Just as Robinhood isn’t the first brokerage to offer commission-free trading, it isn’t the first to seek to “democratize” investing or to sell a piece of itself to its own customers.

On June 23, 1971, Merrill Lynch, Pierce, Fenner & Smith Inc. became the first New York Stock Exchange firm catering to individual investors to offer its shares to the public.

Thirsty for fresh capital in a struggling stock market, Merrill flogged its shares to its own customers, tapping the firm’s “awesome recognition among that vast segment of the population,” reported The Wall Street Journal the next day. “Primarily small investors, the type long championed by Merrill Lynch, quickly purchased the entire amount.”

Nearly 400 insiders at the firm unloaded a total of 2 million shares in the offering. From its initial $28 per share, the stock shot to about $42—a 50% pop—then closed around $39. That valued Merrill at 30.5 times its prior-year earnings, much higher than the overall stock market’s price/earnings ratio of 18.7.

Less than three weeks later, Merrill announced that its net earnings had fallen nearly 50% from the prior quarter.

For the rest of 1971, Merrill’s stock lost 9.4%; the S&P 500 gained 4%, counting dividends.

In 1972, when the S&P 500 rose nearly 19%, Merrill sank 7.7%. And in 1973-74, when the S&P 500 lost 37%, Merrill’s stock slumped by 61%. In its first three full years, Merrill’s stock lost three-quarters of its value; the S&P 500 fell only 5%.

Here in 2021, Robinhood’s offering is one of several trading and investing IPOs:

Coinbase Global Inc.,

the cryptocurrency exchange, went public in April, and

Acorns Grow Inc.,

which helps users invest in tiny increments, said in May that it expects to go public later in the year. Since its Apr. 14 debut, Coinbase is down about 27%. Robinhood fell 8% on its first day of trading Thursday.
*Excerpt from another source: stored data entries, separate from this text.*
-- ==== Sys2Proof/Machine/Checks.lean ====
section
/-! DEFINITION. Faults of the hardware itself: a check that fails, a bit that flips (R111, R113, R170, R175, R252). -/

namespace Sys2Proof.Machine

/-- The results in flight that share a check with `w` are to fail when the first of them lands (R111). -/
def State.spoil (w : PendingWrite) (s : State) : State :=
  s.onSeq fun q => { q with writes := q.writes.map fun v => if w.sameCheck v then { v with bad := true } else v }

/-- A check of a bundle's unit fails: the event names which of the slot's open ones, results first, oldest first. A result
that is due is suppressed, one still in flight fails in its own cycle, and a store does not take place (R111, R170). -/
def State.checkFails (u : ArcUnit) (slot : Fin 8) (pick : Nat) (s : State) : State :=
  match (s.openChecks slot)[pick]? with
  | some w => if w.due ≤ s.now then s.suppress u w else s.spoil w
  | none => match (s.openStores slot)[pick - (s.openChecks slot).length]? with
    | some w => s.dropStore u w
    | none => s

/-- ARITHMETIC_CHECK_FAULT (R111, R170, R252). -/
def execArithmeticCheckFault (u : ArcFault) (s : State) : Out :=
  .next (match u.unit with
    | .sa => s.checkFails .sa 1 u.pick
    | .sb => s.checkFails .sb 2 u.pick
    | .vec => s.checkFails .vec 3 u.pick
    | .sums => s.sumsMismatch u.pick
    | .recv => s.recvMismatch u.pick
    | .tis => s.shapeMismatch .tis false
    | .cvs => s.shapeMismatch .cvs false)

/-- Number of the sector word that holds a byte of a sector (R99, R175). -/
def wordAt (sec : Fin 8) (addr : Nat) : Nat := (sec.val * Config.sectorBytes + addr % Config.sectorBytes) / 8

/-- MEMORY_BIT_ERROR: a sector word becomes one that reads corrected, or poisoned; a word of a table slot becomes
uncorrectable, or corrected (R175, R247). -/
def execMemoryBitError (table : Bool) (sec : Fin 8) (addr : Nat) (uncorrectable : Bool) (s : State) : Out :=
  let w := wordAt sec addr
  .next (match table, uncorrectable with
    | true, true => s.onSh fun h => { h with
        tblBad := (sec.val % 4, addr) :: h.tblBad.filter fun p => p ≠ (sec.val % 4, addr),
        tblFlaw := h.tblFlaw.filter fun p => p ≠ (sec.val % 4, addr) }
    | true, false => if s.sh.tblBad.contains (sec.val % 4, addr) then s
        else s.onSh fun h => { h with tblFlaw := (sec.val % 4, addr) :: h.tblFlaw.filter fun p => p ≠ (sec.val % 4, addr) }
    | false, true => s.onAnn fun a => { a with
        poison := w :: a.poison.filter fun v => v ≠ w, flawed := a.flawed.filter fun v => v ≠ w }
    | false, false => if s.ann.poison.contains w then s
        else s.onAnn fun a => { a with flawed := w :: a.flawed.filter fun v => v ≠ w })

end Sys2Proof.Machine
end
One of Wall Street’s oldest and frankest sayings is “When the ducks quack, feed ‘em”—meaning that whenever investors are eager to buy something, brokers will sell it like mad.

Back in 1971, that was the brokers’ own shares. Roughly half a dozen major firms sold stock to the public soon after Merrill, including Bache & Co. and Dean Witter & Co. By 1974, according to data from the Center for Research in Security Prices LLC, several of them had dealt losses at least as devastating as Merrill’s.

In 1987, Jane and Joe Investor got invited to join in on the fun of Charles Schwab Corp.’s IPO, when roughly three million of the offering’s eight million shares were reserved for employees and customers of the firm.

Unlike Merrill, which was rescued from the brink of failure in 2008 when

Bank of America Corp.

bought the firm, Schwab went on to generate spectacular long-term performance. Over the full sweep of time since its 1987 IPO, Schwab is up more than 26,500%, or 17.9% annualized. The S&P 500 gained less than 3,500%, or an average of 11.3% annually.

However, Schwab went public in late September 1987. Only 18 trading days later, on Oct. 19, the U.S. stock market took its biggest one-day fall in history, plunging more than 20%.

Schwab’s stock got brutalized. In their first year, Schwab’s shares fell 59.1%. After three years, the market as a whole had gained 0.6% annually; Schwab’s stock lost an annualized average of 6.9%, according to CRSP.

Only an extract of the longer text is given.